DIRECTIONS FOR THIS TASK:
Would you please state how many lines in the entries contain the word "bool"? Only the number should be given.

[Extracted records]
------------------------------------------------------------
def dictTable1 : List DictEntry := [
  ⟨0x202005, .blob, .wo, 32, 0, 3, 1, false, false, 0⟩,
  ⟨0x202006, .u64, .rw, 8, 0, 7, 0, false, true, 0⟩,
  ⟨0x203001, .u16, .rw, 2, 0, 3, 0, false, false, 0⟩,
  ⟨0x204001, .u32, .rws, 4, 0x64, 3, 0, false, false, 0⟩,
  ⟨0x204002, .bool, .rws, 1, 1, 3, 0, false, false, 0⟩,
  ⟨0x204003, .u64, .rw, 8, 0, 7, 0, false, true, 0⟩,
  ⟨0x205001, .blob, .ro, 2048, 0, 7, 0, false, false, 0⟩,
  ⟨0x205002, .u64, .rw, 8, 0, 7, 0, false, true, 0⟩,
  ⟨0x206001, .u64, .rw, 8, 0, 7, 0, false, true, 0⟩,
  ⟨0x206002, .u64, .rw, 8, 0, 7, 0, false, true, 0⟩,
  ⟨0x207001, .u64, .rw, 8, 0, 7, 0, false, true, 0⟩,
  ⟨0x207002, .u64, .rw, 8, 0, 7, 0, false, true, 0⟩,
  ⟨0x207003, .u64, .rw, 8, 0, 7, 0, false, true, 0⟩,
  ⟨0x207004, .u64, .rw, 8, 0, 7, 0, false, true, 0⟩,
  ⟨0x208001, .u8, .rws, 1, 0, 3, 0, false, false, 0⟩,
  ⟨0x208002, .u8, .rws, 1, 4, 3, 0, false, false, 0⟩,
  ⟨0x208003, .u16, .rws, 2, 0, 3, 0, false, false, 0⟩,
  ⟨0x208004, .bool, .rws, 1, 1, 3, 0, false, false, 0⟩,
  ⟨0x208005, .u64, .rw, 8, 0, 7, 0, false, true, 0⟩,
  ⟨0x208101, .u64, .rw, 8, 0, 7, 0, false, true, 0⟩,
  ⟨0x208102, .u64, .rw, 8, 0, 7, 0, false, true, 0⟩,
  ⟨0x208103, .u64, .rw, 8, 0, 7, 0, false, true, 0⟩,
  ⟨0x208104, .u64, .rw, 8, 0, 7, 0, false, true, 0⟩,
  ⟨0x208105, .u64, .rw, 8, 0, 7, 0, false, true, 0⟩,
  ⟨0x208106, .u64, .rw, 8, 0, 7, 0, false, true, 0⟩,
  ⟨0x208107, .u64, .rw, 8, 0, 7, 0, false, true, 0⟩,
  ⟨0x208108, .u64, .rw, 8, 0, 7, 0, false, true, 0⟩,
  ⟨0x208109, .u64, .rw, 8, 0, 7, 0, false, true, 0⟩,
  ⟨0x20810A, .f32, .ro, 4, 0, 7, 0, false, false, 0⟩,
  ⟨0x20810B, .u64, .rw, 8, 0, 7, 0, false, true, 0⟩,
  ⟨0x300001, .u8, .rws, 1, 0, 3, 0, false, false, 0⟩,
  ⟨0x300002, .bool, .rws, 1, 0, 3, 0, false, false, 0⟩,
  ⟨0x300003, .bool, .rws, 1, 0, 3, 0, false, false, 0⟩,
  ⟨0x300101, .u64, .rw, 8, 0, 7, 0, false, true, 0⟩,
  ⟨0x300102, .u64, .rw, 8, 0, 7, 0, false, true, 0⟩,
  ⟨0x300103, .u64, .rw, 8, 0, 7, 0, false, true, 0⟩,
  ⟨0x300104, .u64, .rw, 8, 0, 7, 0, false, true, 0⟩,
  ⟨0x300105, .bool, .rw, 1, 0, 7, 0, false, false, 0⟩,
  ⟨0x300106, .u64, .rw, 8, 0, 7, 0, false, true, 0⟩,
  ⟨0x301001, .u64, .rw, 8, 0, 7, 0, false, false, 0⟩]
------------------------------------------------------------
TASK RESPONSE:
5